### What you need to do
From the entries that follow, reproduce exactly and only the lines from the line with "have hadv : (s.pc" to the line with "fun _ h => absurd h List.not_mem_nil⟩", endpoints included.

### Provided records
┄┄┄┄┄┄

/-- Settles O1: the words are fixed, so the decoder is evaluated on them. -/
theorem sampleWordsDecode : Obligations.SampleWordsDecode := by
  unfold Obligations.SampleWordsDecode
  decide

end Sys2Proof.Proofs
end

section
/-! PROOFS. The invariant: it holds after reset (70_reset_and_hazards.md R271) and every step keeps it (10_state.md R25,
R29, R30, R40; 20_memory.md R67). -/
namespace Sys2Proof.Machine

variable {s : State}

/-! ## The invariant after one write -/

/-- The parts of the state the invariant does not speak of are free. -/
theorem State.Inv.of_eq {t : State} (h : s.Inv) (hcfg : t.cfg = s.cfg) (hmem : t.mem = s.mem) (hfb : t.fb = s.fb)
    (hpc : t.pc = s.pc) (hstack : t.stack = s.stack) : t.Inv := by
  obtain ⟨hm, hs, hp, hd, ha⟩ := h
  refine ⟨by rwa [hcfg, hmem], ?_, by rwa [State.pcInRange, hpc], ?_, by rwa [hstack]⟩
  · rwa [State.screenFull, State.rows, hcfg, hfb]
  · rwa [State.depth, hcfg, hstack]

theorem State.Inv.setRun (h : s.Inv) (r : RunState) : (s.setRun r).Inv := ⟨h.memory, h.screen, h.pc, h.stack⟩

theorem State.Inv.setFlag (h : s.Inv) (f : Bool) : (s.setFlag f).Inv := ⟨h.memory, h.screen, h.pc, h.stack⟩

theorem State.Inv.setPending (h : s.Inv) (ops : List HostOp) : (s.setPending ops).Inv :=
  ⟨h.memory, h.screen, h.pc, h.stack⟩

theorem State.Inv.setPc (h : s.Inv) {a : Word} (ha : a.toNat ≤ 0x1002) : (s.setPc a).Inv :=
  ⟨h.memory, h.screen, ha, h.stack⟩

theorem State.Inv.setStack (h : s.Inv) {l : List Word} (hdepth : l.length ≤ s.cfg.stackDepth)
    (hl : ∀ a ∈ l, a.toNat ≤ 0x1000) : (s.setStack l).Inv :=
  ⟨h.memory, h.screen, h.pc, hdepth, hl⟩

theorem State.Inv.setFb (h : s.Inv) {fb : List (List Bool)} (hfb : gridFull s.rows fb) : (s.setFb fb).Inv :=
  ⟨h.memory, hfb, h.pc, h.stack⟩

theorem State.Inv.storeBytes (h : s.Inv) {a : Nat} {bs : List Byte} (ha : a + bs.length ≤ memSize) :
    (s.storeBytes a bs).Inv :=
  ⟨Memory.wf_writeBytes h.memory ha, h.screen, h.pc, h.stack⟩

/-- A 12-bit address is in memory. -/
theorem addrWord_lt (nnn : Addr) : (addrWord nnn).toNat < memSize := addrWord_toNat nnn ▸ nnn.isLt

/-- Two past an address at most 0x1000, pc does not wrap (10_state.md R25). -/
theorem pc_add_two_toNat {a : Word} (ha : a.toNat ≤ 0x1000) : (a + 2).toNat = a.toNat + 2 := by
  bv_omega

theorem State.Inv.skipIf (h : s.Inv) (hpc : s.pc.toNat ≤ 0x1000) (b : Bool) : (s.skipIf b).Inv := by
  cases b with
  | false => exact h
  | true => exact h.setPc (by rw [pc_add_two_toNat hpc]; omega)

theorem State.Inv.drawSprite (h : s.Inv) (x y n : Nibble) : (s.drawSprite x y n).Inv :=
  (h.setFb (gridFull_drawCells h.screen)).setFlag _

theorem State.Inv.loadBlock (h : s.Inv) (base k : Nat) : (s.loadBlock base k).Inv :=
  h.of_eq (s.loadBlock_cfg base k) (s.loadBlock_mem base k) (s.loadBlock_fb base k) (s.loadBlock_pc base k)
    (s.loadBlock_stack base k)

/-! ## The invariant through an instruction

pc is already advanced, so it is at most 0x1000 where the instruction starts. -/

/-- The result is a next state with the invariant. -/
def answersInv (r : Result) : Prop := ∃ t, r = .next t ∧ t.Inv

theorem State.Inv.raise (h : s.Inv) (cause : FaultCause) (info : Nat) : answersInv (raise cause info s) :=
  ⟨_, raise_eq s cause info, h.setRun _⟩

/-- The effect of a checked access is needed only where the access is in memory. -/
theorem State.Inv.checkedAccess (h : s.Inv) {base last : Nat} {done : State} (hdone : last < memSize → done.Inv) :
    answersInv (checkedAccess base last s done) := by
  rcases checkedAccess_cases s base last done with ⟨hlast, hin⟩ | ⟨-, hout⟩
  · exact ⟨_, hin, hdone hlast⟩
  · exact ⟨_, hout, h.setRun _⟩

theorem State.Inv.skipOnKey (h : s.Inv) (hpc : s.pc.toNat ≤ 0x1000) (x : Nibble) (want : Bool) :
    answersInv (skipOnKey x want s) := by
  by_cases hx : 15 < (s.reg x).toNat
  · exact skipOnKey_fault s want hx ▸ h.raise _ _
  · exact ⟨_, skipOnKey_next s want hx, h.skipIf hpc _⟩

/-- The popped value was at most 0x1000, as every value on the stack is. -/
theorem State.Inv.exec_ret (h : s.Inv) : answersInv (exec .ret s) := by
  obtain ⟨hdepth, haddr⟩ := h.stack
  cases hs : s.stack with
  | nil => exact ⟨_, exec_ret_nil hs, h⟩
  | cons a rest =>
    rw [State.depth] at hdepth
    rw [hs] at hdepth haddr
    obtain ⟨ha, hrest⟩ := List.forall_mem_cons.1 haddr
    exact ⟨_, exec_ret_cons hs, (h.setStack (Nat.le_of_succ_le hdepth) hrest).setPc (ha.trans (by decide))⟩

/-- Below STACK_DEPTH there is room for one more, and what is pushed is the advanced pc. -/
theorem State.Inv.exec_call (h : s.Inv) (hpc : s.pc.toNat ≤ 0x1000) (nnn : Addr) : answersInv (exec (.call nnn) s) := by
  obtain ⟨hdepth, haddr⟩ := h.stack
  simp only [exec, execCall]
  split
  · exact h.raise _ _
  · next hne =>
    have hroom : s.depth < s.cfg.stackDepth := Nat.lt_of_le_of_ne hdepth hne
    have hpushed : (s.push s.pc).Inv := h.setStack hroom (List.forall_mem_cons.2 ⟨hpc, haddr⟩)
    exact ⟨_, rfl, hpushed.setPc ((addrWord_lt nnn).le.trans (by decide))⟩

theorem State.Inv.exec_drw (h : s.Inv) (x y n : Nibble) : answersInv (exec (.drw x y n) s) := by
  simp only [exec, execDrw]
  split
  · exact ⟨_, rfl, h.drawSprite x y n⟩
  · exact h.checkedAccess fun _ => h.drawSprite x y n

theorem State.Inv.exec (h : s.Inv) (hpc : s.pc.toNat ≤ 0x1000) (i : Instr) : answersInv (exec i s) := by
  cases i with
  | cls => exact ⟨_, rfl, h.setFb gridFull_blankScreen⟩
  | ret => exact h.exec_ret
  | jp nnn => exact ⟨_, rfl, h.setPc ((addrWord_lt nnn).le.trans (by decide))⟩
  | call nnn => exact h.exec_call hpc nnn
  | seImm x nn => exact ⟨_, rfl, h.skipIf hpc _⟩
  | sneImm x nn => exact ⟨_, rfl, h.skipIf hpc _⟩
  | seReg x y => exact ⟨_, rfl, h.skipIf hpc _⟩
  | sneReg x y => exact ⟨_, rfl, h.skipIf hpc _⟩
  | drw x y n => exact h.exec_drw x y n
  | skp x => exact h.skipOnKey hpc x true
  | sknp x => exact h.skipOnKey hpc x false
  | ldB x => exact h.checkedAccess fun hlast => h.storeBytes (by rw [bcdDigits_length]; omega)
  | storeRegs x => exact h.checkedAccess fun hlast => h.storeBytes (by rw [State.regsUpTo_length]; omega)
  | loadRegs x => exact h.checkedAccess fun _ => h.loadBlock _ _
  | _ => exact ⟨_, rfl, h.memory, h.screen, h.pc, h.stack⟩

/-! ## The invariant through an operation -/

theorem State.Inv.cycle (h : s.Inv) : answersInv (cycle s) := by
  by_cases hrun : s.run = .running
  case neg => exact ⟨_, cycle_idle s hrun, h⟩
  rcases Nat.lt_or_ge (s.pc.toNat + 1) memSize with hpc | hpc
  · have hin : s.pc.toNat + 1 < 4096 := hpc
    have hadv : (s.pc + 2).toNat ≤ 0x1000 := by rw [pc_add_two_toNat (by omega)]; omega
    exact cycle_exec hrun hpc ▸ (h.setPc (hadv.trans (by decide))).exec hadv _
  · exact ⟨_, cycle_fetch_fault hrun hpc, h.setRun _⟩

theorem State.Inv.runCycles (h : s.Inv) (n : Nat) : answersInv (runCycles n s) := by
  induction n generalizing s with
  | zero => exact ⟨_, rfl, h⟩
  | succ n ih =>
    obtain ⟨t, ht, hinv⟩ := h.cycle
    obtain ⟨u, hu, hinv'⟩ := ih hinv
    exact ⟨u, by simp only [Machine.runCycles, ht, hu], hinv'⟩

theorem State.construct_inv (c : Config) : (State.construct c).Inv :=
  ⟨State.construct_memory_wf c, gridFull_blankScreen, show 0x200 ≤ 0x1002 by decide, Nat.zero_le _,
    fun _ h => absurd h List.not_mem_nil⟩

theorem State.Inv.loadProgram (h : s.Inv) (bytes : List Byte) : (s.loadProgram bytes).Inv := by
  obtain ⟨hcfg, hmem, hpc, -, hfb, -, -, -, -, -, hstack, -⟩ := s.loadProgram_fields bytes
  have hfit : progBase + (bytes.take progMax).length ≤ memSize :=
    Nat.add_le_add_left (List.length_take_le progMax bytes) progBase
  refine ⟨?_, ?_, ?_, ?_⟩
  · rw [hcfg, hmem]
    exact Memory.wf_writeBytes h.memory hfit
  · rw [State.screenFull, State.rows, hcfg, hfb]
    exact h.screen
  · rw [State.pcInRange, hpc]
    decide
  · rw [State.stackInRange, State.depth, hcfg, hstack]
    split
    · exact ⟨Nat.zero_le _, fun _ ha => absurd ha List.not_mem_nil⟩
    · exact h.stack

theorem State.Inv.pressKey (h : s.Inv) (k : Nibble) (pressed : Bool) : (s.pressKey k pressed).Inv :=
  h.of_eq (s.pressKey_cfg k pressed) (s.pressKey_mem k pressed) (s.pressKey_fb k pressed) (s.pressKey_pc k pressed)
    (s.pressKey_stack k pressed)

theorem State.Inv.perform (h : s.Inv) (op : HostOp) : answersInv (perform op s) := by
  cases op with
  | reset =>
    obtain ⟨hm, hs, hp, hd⟩ := State.construct_inv s.cfg
    exact ⟨_, rfl, hm, hs, hp, hd⟩
  | load bytes => exact ⟨_, rfl, h.loadProgram bytes⟩
  | cycle => exact h.cycle
  | run n => exact h.runCycles n
  | tick => exact ⟨_, rfl, h.memory, h.screen, h.pc, h.stack⟩
  | key k pressed => exact ⟨_, rfl, h.pressKey k pressed⟩

theorem State.Inv.step (h : s.Inv) : answersInv (step s) := by
  unfold Machine.step nextOperation
  split
  · exact h.cycle
  · exact (h.setPending _).perform _

end Sys2Proof.Machine

namespace Sys2Proof.Proofs
open Sys2Proof.Machine

/-- Settles O56: every write an operation makes keeps the invariant, each where its own check has let it through; a
batch of cycles by induction on its length. -/
theorem everyStepKeepsInvariant : Obligations.EveryStepKeepsInvariant := by
  intro s t hinv hstep
  obtain ⟨t', ht', hinv'⟩ := hinv.step
  cases hstep.symm.trans ht'
  exact hinv'

/-- Settles O55: nothing is stored, the screen is blank, the stack is empty. -/
theorem invariantHoldsAtReset : Obligations.InvariantHoldsAtReset :=
  ⟨State.construct_inv defaultConfig, State.construct_inv⟩

end Sys2Proof.Proofs
end

section
/-! PROOFS. The statements about a step and about the host's operations (40_engine_operations.md): what a step runs
(R110, R113), RUN (R116), TICK (R117), KEY (R118), LOAD (R111), and RESET and construction
(70_reset_and_hazards.md R270, R271). -/
namespace Sys2Proof.Machine

variable (s : State)

/-! ## A step -/

/-- With nothing pending a step is a CYCLE (log 1). -/
theorem step_nil {s : State} (h : s.pending = []) : step s = cycle s := by
  simp only [step, nextOperation, h]

theorem step_cons {s : State} {op : HostOp} {rest : List HostOp} (h : s.pending = op :: rest) :
    step s = perform op (s.setPending rest) := by
  simp only [step, nextOperation, h]

/-- The two bytes at pc are decoded as the word a fetch reads. -/
theorem decodeBytes_fetchWord :
    decodeBytes [s.readByte s.pc.toNat, s.readByte (s.pc.toNat + 1)] = .ok (decode s.fetchWord, []) := rfl

/-! ## What TICK, KEY and LOAD leave unchanged -/

theorem State.unchangedBut_tick : unchangedBut [.dt, .st] s s.tick := by
  simp [unchangedBut]

theorem State.unchangedBut_pressKey (k : Nibble) (pressed : Bool) :
    unchangedBut [.keys, .regs, .run] s (s.pressKey k pressed) := by
  simp [unchangedBut]

theorem State.unchangedBut_loadProgram (bytes : List Byte) :
    unchangedBut [.pc, .run, .mem, .regs, .index, .stack, .dt, .st] s (s.loadProgram bytes) := by
  obtain ⟨hcfg, -, -, -, hfb, hkey, hpending, hrnd, -⟩ := s.loadProgram_fields bytes
  simp [unchangedBut, State.keyHeld, hcfg, hfb, hkey, hpending, hrnd]

/-! ## KEY: when it resolves a wait (40_engine_operations.md R118) -/

variable {s}

/-- A release, or a press outside a wait, only sets the snapshot. -/
theorem State.pressKey_not_waiting {k : Nibble} {pressed : Bool}
    (h : pressed = false ∨ ∀ r, s.run ≠ .waitingForKeyPress r) : s.pressKey k pressed = s.setKey k pressed := by
  cases pressed with
  | false => rfl
  | true =>
    rcases (s.setKey k true).resolveWait_cases k with ⟨r, hwait, -⟩ | ⟨-, hstay⟩
    · exact absurd hwait ((or_iff_right (by decide)).1 h r)
    · exact hstay

/-! ## The register file at reset -/

variable (s)

theorem State.reg_of_v_eq {t : State} (h : t.v = s.v) (z : Nibble) : t.reg z = s.reg z := by
  simp only [State.reg, h]

theorem State.reg_of_v_zero (h : s.v = Vector.replicate nregs 0) (z : Nibble) : s.reg z = 0 := by
  simp only [State.reg, h, Vector.getElem_replicate]

theorem State.construct_pixel (c : Config) (x y : Nat) : (State.construct c).pixel x y = false := cellAt_blankScreen

/-! ## RUN (40_engine_operations.md R116) -/

/-- Every cycle answers a next state (60_exceptions.md R243). -/
theorem cycle_next : ∃ t, cycle s = .next t := (cycle_keepsCfg s).imp fun _ h => h.1

variable {s} {t : State}

theorem runCycles_succ (n : Nat) (h : cycle s = .next t) : runCycles (n + 1) s = runCycles n t := by
  simp only [runCycles, h]

theorem runResults_succ (n : Nat) (h : cycle s = .next t) :
    runResults (n + 1) s = cycleResult s t :: runResults n t := by
  simp only [runResults, h]

theorem runCycles_one (s : State) : runCycles 1 s = cycle s := by
  obtain ⟨t, ht⟩ := cycle_next s
  rw [runCycles_succ 0 ht, ht]
  rfl

/-- RUN of a sum is one RUN after the other. -/
theorem runCycles_add (m n : Nat) (s : State) : ∃ t, runCycles m s = .next t ∧ runCycles (m + n) s = runCycles n t ∧
    runResults (m + n) s = runResults m s ++ runResults n t := by
  induction m generalizing s with
  | zero => exact ⟨s, rfl, by rw [Nat.zero_add], by rw [Nat.zero_add]; rfl⟩
  | succ m ih =>
    obtain ⟨u, hu⟩ := cycle_next s
    obtain ⟨t, ht, hrun, hres⟩ := ih u
    refine ⟨t, (runCycles_succ m hu).trans ht, ?_, ?_⟩
    · rw [Nat.succ_add, runCycles_succ _ hu, hrun]
    · rw [Nat.succ_add, runResults_succ _ hu, runResults_succ _ hu, hres, List.cons_append]

theorem runResults_idle (h : s.run ≠ .running) (n : Nat) : runResults n s = List.replicate n .idle := by
  induction n with
  | zero => rfl
  | succ n ih => rw [runResults_succ n (cycle_idle s h), cycleResult_idle s h, ih, List.replicate_succ]

theorem runResults_length (n : Nat) (s : State) : (runResults n s).length = n := by
  induction n generalizing s with
  | zero => rfl
  | succ n ih =>
    obtain ⟨t, ht⟩ := cycle_next s
    rw [runResults_succ n ht, List.length_cons, ih]

end Sys2Proof.Machine

namespace Sys2Proof.Proofs
open Sys2Proof.Machine

/-- Settles O8: the two cases of the list of pending operations. -/
theorem stepPerformsNextOperation : Obligations.StepPerformsNextOperation :=
  ⟨fun _ _ _ => step_cons, fun _ => step_nil, fun _ => rfl⟩

/-- Settles O5: the step is a CYCLE, and the instruction it runs is the one the two bytes at pc decode to. -/
theorem stepRunsDecodedInstruction : Obligations.StepRunsDecodedInstruction := by
  intro s i hpending hrun hpc hbytes
  cases (decodeBytes_fetchWord s).symm.trans hbytes
  exact (step_nil hpending).trans (cycle_exec hrun hpc)

/-- Settles O10: TICK is one floored decrement of each timer. -/
theorem tickDecrementsTimers : Obligations.TickDecrementsTimers :=
  fun s => ⟨s.tick, rfl, tickDown_toNat s.dt, tickDown_toNat s.st, s.unchangedBut_tick⟩
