-- ==== Sys2Proof/Word.lean ====
section
/-! DEFINITION. The byte, the register index and the two ways a whole number becomes a byte (00_scope.md R4, R7). -/

namespace Sys2Proof

/-- A byte: "an unsigned integer in 0..255, 8 bits" (00_scope.md R7). Registers, `pc`, memory cells and addresses are bytes. -/
abbrev Byte := BitVec 8

/-- A register index, `0 <= i <= 7` (00_scope.md R4 `NREG`, R7). -/
abbrev RegIdx := Fin 8

end Sys2Proof
end

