-- ==== Sys2Proof/Machine/State.lean ====
section
/-! DEFINITION. The state of the Engine, all of it (10_state.md R10), the reasons a step can stop, and the reset state. -/

namespace Sys2Proof.Machine

/-- The three condition bits (10_state.md R14): "three independent boolean bits". -/
structure Flags where
  /-- Equal. -/
  e : Bool
  /-- Less. -/
  l : Bool
  /-- Greater. -/
  g : Bool
  deriving DecidableEq, Repr

/-- The sub-causes of an `AddressingError` (60_exceptions.md R91). -/
inductive AddressingSub where
  | pcRange
  | spRange
  | regIndex
  deriving DecidableEq, Repr

/-- Cause and sub-cause of an Engine fault (60_exceptions.md R91): only an addressing error has a sub-cause. -/
inductive FaultCause where
  /-- R92: the opcode byte is unrecognised. -/
  | decodeError
  /-- R93: `pc`, `SP` or a register index would leave its range. -/
  | addressingError (sub : AddressingSub)
  /-- R94: in the spec's taxonomy, raised by no rule (42_alu.md R70, decision D21; log entry 19). -/
  | aluContractError
  deriving DecidableEq, Repr

/-- The fault record `f = (cause, sub, at, info)` (60_exceptions.md R90). -/
structure FaultRecord where
  cause : FaultCause
  /-- `at`: the address of the opcode byte of the faulting instruction. -/
  atPc : Byte
  info : Byte
  deriving DecidableEq, Repr

/-- The loop's state machine (10_state.md R17). The source's bit `Halted` is 1 exactly in `halted` (R10, R22 (d);
log entry 8). -/
inductive Status where
  | running
  | halted
  | faulted (f : FaultRecord)
  deriving DecidableEq, Repr

/-- Memory: address and byte pairs, addresses strictly rising, all below 256, no entry equal to `memFill`
(20_memory.md R25; the form is `Memory.wf`). An address that is not listed reads as `memFill`. -/
abbrev Memory := List Host.Cell

/-- The architectural state (10_state.md R10), and the configuration it runs under (log entry 2). -/
structure State where
  /-- `x[0..7]` (R11); `x[7]` is the stack pointer (R12). -/
  regs : Vector Byte 8
  /-- The program counter (R13). -/
  pc : Byte
  /-- E, L, G (R14). -/
  flags : Flags
  /-- `M[0..255]` (20_memory.md R25). -/
  mem : Memory
  /-- `Status` and with it `Halted` (R15, R17). -/
  status : Status
  /-- `Out`: the bytes emitted since reset, oldest first (R18). -/
  out : List Byte
  /-- The model's own field: the implementation parameters (00_scope.md R5, R6). No step writes it. -/
  cfg : Config
  deriving DecidableEq, Repr

/-- Why `step` has no next state. An Engine fault is NOT one of these: it is a next state whose `Status` is `Faulted`
(60_exceptions.md R90). DESIGN CHOICE (log entry 7): "When Status is Halted or Faulted(f) there is no step"
(40_step_loop.md R50). -/
inductive Fault where
  /-- Raised by `step` alone, in `Status = Halted`. Safe: the Engine does nothing either. -/
  | noStepHalted
  /-- Raised by `step` alone, in `Status = Faulted(f)`. Safe: the Engine does nothing either. -/
  | noStepFaulted (f : FaultRecord)
  deriving DecidableEq, Repr

/-- Why an instruction has no meaning. No arm of `exec` uses it: every instruction of the table is modelled. -/
inductive Refusal where
  /-- Raised by an arm of `exec` for an instruction that has no meaning yet. Safe: nothing follows from it. -/
  | notModelled (mnemonic : String)
  deriving DecidableEq, Repr

/-- What executing an instruction answers. -/
abbrev Result := Host.Outcome State Fault Refusal

/-- The state right after reset with the empty program image (10_state.md R21, 70_reset_and_hazards.md R110). -/
def State.reset : State where
  regs   := #v[regReset, regReset, regReset, regReset, regReset, regReset, regReset, spReset]
  pc     := pcReset
  flags  := ⟨flagReset, flagReset, flagReset⟩
  mem    := []
  status := .running
  out    := []
  cfg    := configReset

end Sys2Proof.Machine
end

┄┄┄┄┄┄

### Result of the exercise
    have hadv : (s.pc + 2).toNat ≤ 0x1000 := by rw [pc_add_two_toNat (by omega)]; omega
    exact cycle_exec hrun hpc ▸ (h.setPc (hadv.trans (by decide))).exec hadv _
  · exact ⟨_, cycle_fetch_fault hrun hpc, h.setRun _⟩

theorem State.Inv.runCycles (h : s.Inv) (n : Nat) : answersInv (runCycles n s) := by
  induction n generalizing s with
  | zero => exact ⟨_, rfl, h⟩
  | succ n ih =>
    obtain ⟨t, ht, hinv⟩ := h.cycle
    obtain ⟨u, hu, hinv'⟩ := ih hinv
    exact ⟨u, by simp only [Machine.runCycles, ht, hu], hinv'⟩

theorem State.construct_inv (c : Config) : (State.construct c).Inv :=
  ⟨State.construct_memory_wf c, gridFull_blankScreen, show 0x200 ≤ 0x1002 by decide, Nat.zero_le _,
    fun _ h => absurd h List.not_mem_nil⟩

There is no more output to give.